From the onset, I happened to notice that all the sentences you wrote about his wives, you
somehow mentioned yams as well. I was just wondering if there was any relation between
Okwonkwo’s wives and yams.

When I think of them, the wives and not the yams, I thank God that my mother was not born
in those days. How they endured the polygamy is beyond my understanding. How he made
them all think that it was alright to marry two more new wives upon his return to Umuofia is
beyond belief.

I keep thinking of Nwoye’s mother, the woman who through all the pages has not once been
called by her name.
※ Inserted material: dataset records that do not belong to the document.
theorem enumerateEff_kept {mm : Nat} {s0 : State} {k : Nat} {found : List NodeId} {delays : List Nat} (hm : Sub 0x7ffffffffc00000000000000200 mm) : EffKept mm s0 (enumerateEff k found delays) := by
  unfold enumerateEff
  repeat' first
    | (intro x; refine Kept.bind (s0 := s0) (m := mm) (x := x) ?_ ?_; subst x; rotate_left; clear_value x; intro _)
    | (intro y; clear_value y)
    | intro _
    | with_reducible assumption
    | with_reducible lift_lets -underBinder
    | with_reducible apply State.enumerate_kept hm
    | with_reducible apply Kept.ite
    | with_reducible apply EffKept.ite
    | with_reducible split
    | split
    | (refine ⟨fun s h => ?_⟩; dsimp -zeta only)
    | dsimp -zeta only

theorem State.rejoin_kept {mm : Nat} {s0 s : State} {n d prev : Nat} (hm : Sub 0x7ffffffffc00000000000000200 mm) (h : Kept mm s0 s) : Kept mm s0 (State.rejoin n d prev s) := by
  have k0 : Sub 0x200 mm := Sub.trans (by decide) hm
  have k1 : Sub 0x7ffffffff800000000000000200 mm := Sub.trans (by decide) hm
  have kz : Sub (2 ^ 107 - 2 ^ (20 + zone 0x34000500)) mm := Sub.trans (by decide) hm
  unfold State.rejoin
  repeat' first
    | (intro x; refine Kept.bind (s0 := s0) (m := mm) (x := x) ?_ ?_; subst x; rotate_left; clear_value x; intro _)
    | (intro y; clear_value y)
    | intro _
    | with_reducible assumption
    | with_reducible lift_lets -underBinder
    | with_reducible apply State.setNode_kept k0
    | with_reducible apply State.sendRegs_kept k1
    | with_reducible refine State.wr_kept ?_ ?_
    | exact Sub.bit (Sub.trans (by decide) hm)
    | (refine Sub.from (b := 0x34000500) kz ?_; (try simp only [key, bk, ndk]); omega)
    | with_reducible apply Kept.ite
    | with_reducible split
    | split

theorem State.syncReturn_kept {mm : Nat} {s0 s : State} {k : Nat} {found : List NodeId} {delays : List Nat} (hm : Sub 0x7ffffffffc00000000000000200 mm) (h : Kept mm s0 s) : Kept mm s0 (State.syncReturn k found delays s) := by
  have k0 : Sub 0x7ffffffff800000000000000200 mm := Sub.trans (by decide) hm
  have k1 : Sub 0x0 mm := Sub.trans (by decide) hm
  have k2 : Sub 0x7ffffffff800000000000000000 mm := Sub.trans (by decide) hm
  have k3 : Sub 0x200 mm := Sub.trans (by decide) hm
  have kz : Sub (2 ^ 107 - 2 ^ (20 + zone 0x34000500)) mm := Sub.trans (by decide) hm
  unfold State.syncReturn
  repeat' first
    | (intro x; refine Kept.bind (s0 := s0) (m := mm) (x := x) ?_ ?_; subst x; rotate_left; clear_value x; intro _)
    | (intro y; clear_value y)
    | intro _
    | with_reducible assumption
    | with_reducible lift_lets -underBinder
    | with_reducible apply State.enumerate_kept hm
    | with_reducible apply State.measureFrames_kept k0
    | with_reducible apply State.each_kept k1
    | with_reducible apply State.readNode_kept k0
    | with_reducible apply State.rejoin_kept hm
    | with_reducible apply State.upDelay_kept k2
    | with_reducible apply State.wholeAgain_kept k2
    | with_reducible apply State.endScan_kept k3
    | with_reducible refine State.setBit_kept ?_ ?_
    | with_reducible refine State.wr_kept ?_ ?_
    | exact Sub.bit (Sub.trans (by decide) hm)
    | (refine Sub.from (b := 0x34000500) kz ?_; (try simp only [key, bk, lk, ndk]); omega)
    | with_reducible apply Kept.ite
    | with_reducible split
    | split

theorem State.breakLink_kept {mm : Nat} {s0 s : State} {k unreached new : Nat} (hm : Sub 0x7ffffffff80000000000000e000 mm) (h : Kept mm s0 s) : Kept mm s0 (State.breakLink k unreached new s) := by
  have k0 : Sub 0x7fffd000000000000000000e000 mm := Sub.trans (by decide) hm
  have kz : Sub (2 ^ 107 - 2 ^ (20 + zone 0x37000300)) mm := Sub.trans (by decide) hm
  unfold State.breakLink
  repeat' first
    | (intro x; refine Kept.bind (s0 := s0) (m := mm) (x := x) ?_ ?_; subst x; rotate_left; clear_value x; intro _)
    | (intro y; clear_value y)
    | intro _
    | with_reducible assumption
    | with_reducible lift_lets -underBinder
    | with_reducible apply State.logEvent_kept k0
    | with_reducible refine State.inc_kept ?_ ?_
    | with_reducible refine State.setBit_kept ?_ ?_
    | with_reducible refine State.wr_kept ?_ ?_
    | exact Sub.bit (Sub.trans (by decide) hm)
    | (refine Sub.from (b := 0x37000300) kz ?_; (try simp only [key, bk, lk]); omega)
    | with_reducible apply Kept.ite
    | with_reducible split
    | split

theorem State.linkBreak_kept {mm : Nat} {s0 s : State} {k unreached : Nat} (hm : Sub 0x7ffffffff80000000000000e200 mm) (h : Kept mm s0 s) : Kept mm s0 (State.linkBreak k unreached s) := by
  have k0 : Sub 0x7ffffffff80000000000000e000 mm := Sub.trans (by decide) hm
  have k1 : Sub 0x200 mm := Sub.trans (by decide) hm
  have kz : Sub (2 ^ 107 - 2 ^ (20 + zone 0x37001300)) mm := Sub.trans (by decide) hm
  unfold State.linkBreak
  repeat' first
    | (intro x; refine Kept.bind (s0 := s0) (m := mm) (x := x) ?_ ?_; subst x; rotate_left; clear_value x; intro _)
    | (intro y; clear_value y)
    | intro _
    | with_reducible assumption
    | with_reducible lift_lets -underBinder
    | with_reducible apply State.breakLink_kept k0
    | with_reducible apply State.setLink_kept k1
    | with_reducible refine State.setBit_kept ?_ ?_
    | exact Sub.bit (Sub.trans (by decide) hm)
    | (refine Sub.from (b := 0x37001300) kz ?_; (try simp only [key, bk, lk]); omega)
    | with_reducible apply Kept.ite
    | with_reducible split
    | split

theorem State.linkOff_kept {mm : Nat} {s0 s : State} {k : Nat} (hm : Sub 0x7ffffffff800000000000028200 mm) (h : Kept mm s0 s) : Kept mm s0 (State.linkOff k s) := by
  have k0 : Sub 0x28000 mm := Sub.trans (by decide) hm
  have k1 : Sub 0x200 mm := Sub.trans (by decide) hm
  have k2 : Sub 0x0 mm := Sub.trans (by decide) hm
  have kz : Sub (2 ^ 107 - 2 ^ (20 + zone 0x37000300)) mm := Sub.trans (by decide) hm
  unfold State.linkOff
  repeat' first
    | (intro x; refine Kept.bind (s0 := s0) (m := mm) (x := x) ?_ ?_; subst x; rotate_left; clear_value x; intro _)
    | (intro y; clear_value y)
    | intro _
    | with_reducible assumption
    | with_reducible lift_lets -underBinder
    | with_reducible apply State.answerTo_kept k0
    | with_reducible apply State.setLink_kept k1
    | with_reducible apply State.each_kept k2
    | with_reducible refine State.setBit_kept ?_ ?_
    | with_reducible refine State.wr_kept ?_ ?_
    | exact Sub.bit (Sub.trans (by decide) hm)
    | (refine Sub.from (b := 0x37000300) kz ?_; (try simp only [key, bk, lk]); omega)
    | with_reducible apply Kept.ite
    | with_reducible split
    | split

theorem State.nodeRequest_kept {mm : Nat} {s0 s : State} {n code addr data : Nat} {segment : Option Nat} (hm : Sub 0x200 mm) (h : Kept mm s0 s) : Kept mm s0 (State.nodeRequest n code addr data segment s) := by
  have k0 : Sub 0x0 mm := Sub.trans (by decide) hm
  unfold State.nodeRequest
  repeat' first
    | (intro x; refine Kept.bind (s0 := s0) (m := mm) (x := x) ?_ ?_; subst x; rotate_left; clear_value x; intro _)
    | (intro y; clear_value y)
    | intro _
    | with_reducible assumption
    | with_reducible lift_lets -underBinder
    | with_reducible apply State.answer_kept k0
    | with_reducible apply State.setLink_kept hm
    | with_reducible apply Kept.ite
    | with_reducible split
    | split

theorem State.nodeRead_kept {mm : Nat} {s0 s : State} {n : Nat} {segment : Option Nat} (hm : Sub 0x200 mm) (h : Kept mm s0 s) : Kept mm s0 (State.nodeRead n segment s) := by
  unfold State.nodeRead
  repeat' first
    | (intro x; refine Kept.bind (s0 := s0) (m := mm) (x := x) ?_ ?_; subst x; rotate_left; clear_value x; intro _)
    | (intro y; clear_value y)
    | intro _
    | with_reducible assumption
    | with_reducible lift_lets -underBinder
    | with_reducible apply State.nodeRequest_kept hm
    | with_reducible apply Kept.ite
    | with_reducible split
    | split

theorem nodeWriteEff_kept {mm : Nat} {s0 : State} {n : Nat} {v : Int} (hm : Sub 0x7ffffffffc00000000000000200 mm) : EffKept mm s0 (nodeWriteEff n v) := by
  have k0 : Sub 0x200 mm := Sub.trans (by decide) hm
  have kz : Sub (2 ^ 107 - 2 ^ (20 + zone 0x34001d00)) mm := Sub.trans (by decide) hm
  unfold nodeWriteEff
  repeat' first
    | (intro x; refine Kept.bind (s0 := s0) (m := mm) (x := x) ?_ ?_; subst x; rotate_left; clear_value x; intro _)
    | (intro y; clear_value y)
    | intro _
    | with_reducible assumption
    | with_reducible lift_lets -underBinder
    | with_reducible apply State.nodeRequest_kept k0
    | with_reducible refine State.wr_kept ?_ ?_
    | exact Sub.bit (Sub.trans (by decide) hm)
    | (refine Sub.from (b := 0x34001d00) kz ?_; (try simp only [key, bk, ndk]); omega)
    | with_reducible apply Kept.ite
    | with_reducible apply EffKept.ite
    | with_reducible split
    | split
    | (refine ⟨fun s h => ?_⟩; dsimp -zeta only)
    | dsimp -zeta only

theorem nodeClearEff_kept {mm : Nat} {s0 : State} {n : Nat} (hm : Sub 0x200 mm) : EffKept mm s0 (nodeClearEff n) := by
  unfold nodeClearEff
  repeat' first
    | (intro x; refine Kept.bind (s0 := s0) (m := mm) (x := x) ?_ ?_; subst x; rotate_left; clear_value x; intro _)
    | (intro y; clear_value y)
    | intro _
    | with_reducible assumption
    | with_reducible lift_lets -underBinder
    | with_reducible apply State.nodeRequest_kept hm
    | with_reducible apply Kept.ite
    | with_reducible apply EffKept.ite
    | with_reducible split
    | split
    | (refine ⟨fun s h => ?_⟩; dsimp -zeta only)
    | dsimp -zeta only

theorem nodeMaskEff_kept {mm : Nat} {s0 : State} {n : Nat} {v : Int} (hm : Sub 0x7ffffffffc00000000000000000 mm) : EffKept mm s0 (nodeMaskEff n v) := by
  have kz : Sub (2 ^ 107 - 2 ^ (20 + zone 0x34001600)) mm := Sub.trans (by decide) hm
  unfold nodeMaskEff
  repeat' first
    | (intro x; refine Kept.bind (s0 := s0) (m := mm) (x := x) ?_ ?_; subst x; rotate_left; clear_value x; intro _)
    | (intro y; clear_value y)
    | intro _
    | with_reducible assumption
    | with_reducible lift_lets -underBinder
    | with_reducible refine State.wr_kept ?_ ?_
    | exact Sub.bit (Sub.trans (by decide) hm)
    | (refine Sub.from (b := 0x34001600) kz ?_; (try simp only [key, bk, ndk]); omega)
    | with_reducible apply Kept.ite
    | with_reducible apply EffKept.ite
    | with_reducible split
    | split
    | (refine ⟨fun s h => ?_⟩; dsimp -zeta only)
    | dsimp -zeta only

end Sys2Proof.Machine
end

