theorem disarmTpoEff_kept {mm : Nat} {s0 : State} {k : Nat} (hm : Sub 0x7ffffffffffffffff000000f080 mm) : EffKept mm s0 (disarmTpoEff k) := by
  unfold disarmTpoEff
  repeat' first
    | (intro x; refine Kept.bind (s0 := s0) (m := mm) (x := x) ?_ ?_; subst x; rotate_left; clear_value x; intro _)
    | (intro y; clear_value y)
    | intro _
    | with_reducible assumption
    | with_reducible lift_lets -underBinder
    | with_reducible apply State.tpoStop_kept hm
    | with_reducible apply Kept.ite
    | with_reducible apply EffKept.ite
    | with_reducible split
    | split
    | (refine ⟨fun s h => ?_⟩; dsimp -zeta only)
    | dsimp -zeta only

theorem tpoSettingEff_kept {mm : Nat} {s0 : State} {k sub : Nat} {v : Int} (hm : Sub 0x7ffffffffffffffff0000000000 mm) : EffKept mm s0 (tpoSettingEff k sub v) := by
  have kz : Sub (2 ^ 107 - 2 ^ (20 + zone 0x23200000)) mm := Sub.trans (by decide) hm
  unfold tpoSettingEff
  repeat' first
    | (intro x; refine Kept.bind (s0 := s0) (m := mm) (x := x) ?_ ?_; subst x; rotate_left; clear_value x; intro _)
    | (intro y; clear_value y)
    | intro _
    | with_reducible assumption
    | with_reducible lift_lets -underBinder
    | with_reducible refine State.wr_kept ?_ ?_
    | exact Sub.bit (Sub.trans (by decide) hm)
    | (refine Sub.from (b := 0x23200000) kz ?_; (try simp only [key, bk, tpk]); omega)
    | with_reducible apply Kept.ite
    | with_reducible apply EffKept.ite
    | with_reducible split
    | split
    | (refine ⟨fun s h => ?_⟩; dsimp -zeta only)
    | dsimp -zeta only

theorem State.retimeLinks_kept {mm : Nat} {s0 s : State} (hm : Sub 0x7ffffffffc00000000000080200 mm) (h : Kept mm s0 s) : Kept mm s0 (State.retimeLinks s) := by
  have k0 : Sub 0x0 mm := Sub.trans (by decide) hm
  have k1 : Sub 0x200 mm := Sub.trans (by decide) hm
  have k2 : Sub 0x80000 mm := Sub.trans (by decide) hm
  have k3 : Sub 0x7ffffffffc00000000000000200 mm := Sub.trans (by decide) hm
  unfold State.retimeLinks
  repeat' first
    | (intro x; refine Kept.bind (s0 := s0) (m := mm) (x := x) ?_ ?_; subst x; rotate_left; clear_value x; intro _)
    | (intro y; have w_ : List Nat × State := y; clear w_)
    | (intro y; clear_value y)
    | intro _
    | with_reducible assumption
    | with_reducible lift_lets -underBinder
    | with_reducible apply State.each_kept k0
    | with_reducible apply State.setLink_kept k1
    | with_reducible apply State.knownDelays_kept k2
    | with_reducible apply State.syncReturn_kept k3
    | with_reducible apply Kept.ite
    | with_reducible split
    | split
    | with_reducible apply Kept.upd_links k1
    | with_reducible refine Kept.snd (by assumption) ?_
    | with_reducible refine Kept.fst (by assumption) ?_
    | dsimp only [id_eq]

theorem State.timeStep_kept {mm : Nat} {s0 s : State} {d : Int} (hm : Sub 0x7ffffffffffffffff200008f280 mm) (h : Kept mm s0 s) : Kept mm s0 (State.timeStep d s) := by
  have k0 : Sub 0x1000 mm := Sub.trans (by decide) hm
  have k1 : Sub 0x0 mm := Sub.trans (by decide) hm
  have k2 : Sub 0x7ffffffffffffffff000000f080 mm := Sub.trans (by decide) hm
  have k3 : Sub 0x7fffd000000000000000000e000 mm := Sub.trans (by decide) hm
  have k4 : Sub 0x7ffffffffc00000000000080200 mm := Sub.trans (by decide) hm
  have kz : Sub (2 ^ 107 - 2 ^ (20 + zone 0x23200900)) mm := Sub.trans (by decide) hm
  unfold State.timeStep
  repeat' first
    | (intro x; refine Kept.bind (s0 := s0) (m := mm) (x := x) ?_ ?_; subst x; rotate_left; clear_value x; intro _)
    | (intro y; clear_value y)
    | intro _
    | with_reducible assumption
    | with_reducible lift_lets -underBinder
    | with_reducible apply State.modClock_kept k0
    | with_reducible apply State.each_kept k1
    | with_reducible apply State.tpoStop_kept k2
    | with_reducible apply State.logEvent_kept k3
    | with_reducible apply State.retimeLinks_kept k4
    | with_reducible refine State.setBit_kept ?_ ?_
    | with_reducible refine State.wr_kept ?_ ?_
    | exact Sub.bit (Sub.trans (by decide) hm)
    | (refine Sub.from (b := 0x23200900) kz ?_; (try simp only [key, bk, tmk, tpk]); omega)
    | with_reducible apply Kept.ite
    | with_reducible split
    | split

theorem State.setPort_kept {mm : Nat} {s0 s : State} {p : Nat} {r : PtpPort} (hm : Sub 0x1000 mm) (h : Kept mm s0 s) : Kept mm s0 (State.setPort p r s) := by
  unfold State.setPort
  repeat' first
    | (intro x; refine Kept.bind (s0 := s0) (m := mm) (x := x) ?_ ?_; subst x; rotate_left; clear_value x; intro _)
    | (intro y; clear_value y)
    | intro _
    | with_reducible assumption
    | with_reducible lift_lets -underBinder
    | with_reducible apply State.modClock_kept hm
    | with_reducible apply Kept.ite
    | with_reducible split
    | split

theorem State.setQuality_kept {mm : Nat} {s0 s : State} {v : Nat} (hm : Sub 0x2000000000 mm) (h : Kept mm s0 s) : Kept mm s0 (State.setQuality v s) := by
  unfold State.setQuality
  repeat' first
    | (intro x; refine Kept.bind (s0 := s0) (m := mm) (x := x) ?_ ?_; subst x; rotate_left; clear_value x; intro _)
    | (intro y; clear_value y)
    | intro _
    | with_reducible assumption
    | with_reducible lift_lets -underBinder
    | with_reducible refine State.setBit_kept ?_ ?_
    | with_reducible refine State.wr_kept ?_ ?_
    | exact Sub.bit (Sub.trans (by decide) hm)
    | with_reducible apply Kept.ite
    | with_reducible split
    | split

theorem State.portStates_kept {mm : Nat} {s0 s : State} (hm : Sub 0x7ffffffffffffffff8000000000 mm) (h : Kept mm s0 s) : Kept mm s0 (State.portStates s) := by
  have k0 : Sub 0x0 mm := Sub.trans (by decide) hm
  have kz : Sub (2 ^ 107 - 2 ^ (20 + zone 0x23100d00)) mm := Sub.trans (by decide) hm
  unfold State.portStates
  repeat' first
    | (intro x; refine Kept.bind (s0 := s0) (m := mm) (x := x) ?_ ?_; subst x; rotate_left; clear_value x; intro _)
    | (intro y; clear_value y)
    | intro _
    | with_reducible assumption
    | with_reducible lift_lets -underBinder
    | with_reducible apply State.each_kept k0
    | with_reducible refine State.wr_kept ?_ ?_
    | exact Sub.bit (Sub.trans (by decide) hm)
    | (refine Sub.from (b := 0x23100d00) kz ?_; (try simp only [key, bk, ptk]); omega)
    | with_reducible apply Kept.ite
    | with_reducible split
    | split

theorem State.setActive_kept {mm : Nat} {s0 s : State} {p : Nat} (hm : Sub 0xa000000000 mm) (h : Kept mm s0 s) : Kept mm s0 (State.setActive p s) := by
  unfold State.setActive
  repeat' first
    | (intro x; refine Kept.bind (s0 := s0) (m := mm) (x := x) ?_ ?_; subst x; rotate_left; clear_value x; intro _)
    | (intro y; clear_value y)
    | intro _
    | with_reducible assumption
    | with_reducible lift_lets -underBinder
    | with_reducible refine State.inc_kept ?_ ?_
    | with_reducible refine State.wr_kept ?_ ?_
    | exact Sub.bit (Sub.trans (by decide) hm)
    | with_reducible apply Kept.ite
    | with_reducible split
    | split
Do you think that when Okwonkwo was wooing her he called her
“Nwoye’s mother?” I do not think so. I can almost see the sparkle that lit his eye as he
seduced her. I am imagining that in those days when she was young and her skin glistened
with the oil of youth, Okwonkwo would not stop to sing her name. Perhaps every fight he
won was for her. I can almost hear the words he used to describe her: daughter of the soil, the
sweetest bird in Umuofia, the queen of Umuofia, mother of my clan, the darling of my heart
and the ruler of my soul. Perhaps if her name was Nneka, he called her Nneka so many times
that she blushed just at the sight of his lips forming the first syllable of her name. I can
almost see the smile splitting his lips like a sharp axe upon dry wood and his teeth cracking
open like the inside of acacia wood, all white and good when he looked deep into her clear
eyes. I try but words fail me to describe the sparks of attraction that flew between the pair of
them. I imagine him clenching and unclenching his fists every time he saw her talk to another
man. I imagine his throat running dry when he saw her walk away from him, and perhaps his
loin cloth growing somehow tight and small when he saw her full beauty unleashed in the
traditional dances under the full glare of the moonlight!

And when he could no longer bear himself, I see him carrying pots of palm wine to her home,
taking bulls and cows and convincing her parents that he was man enough to marry her.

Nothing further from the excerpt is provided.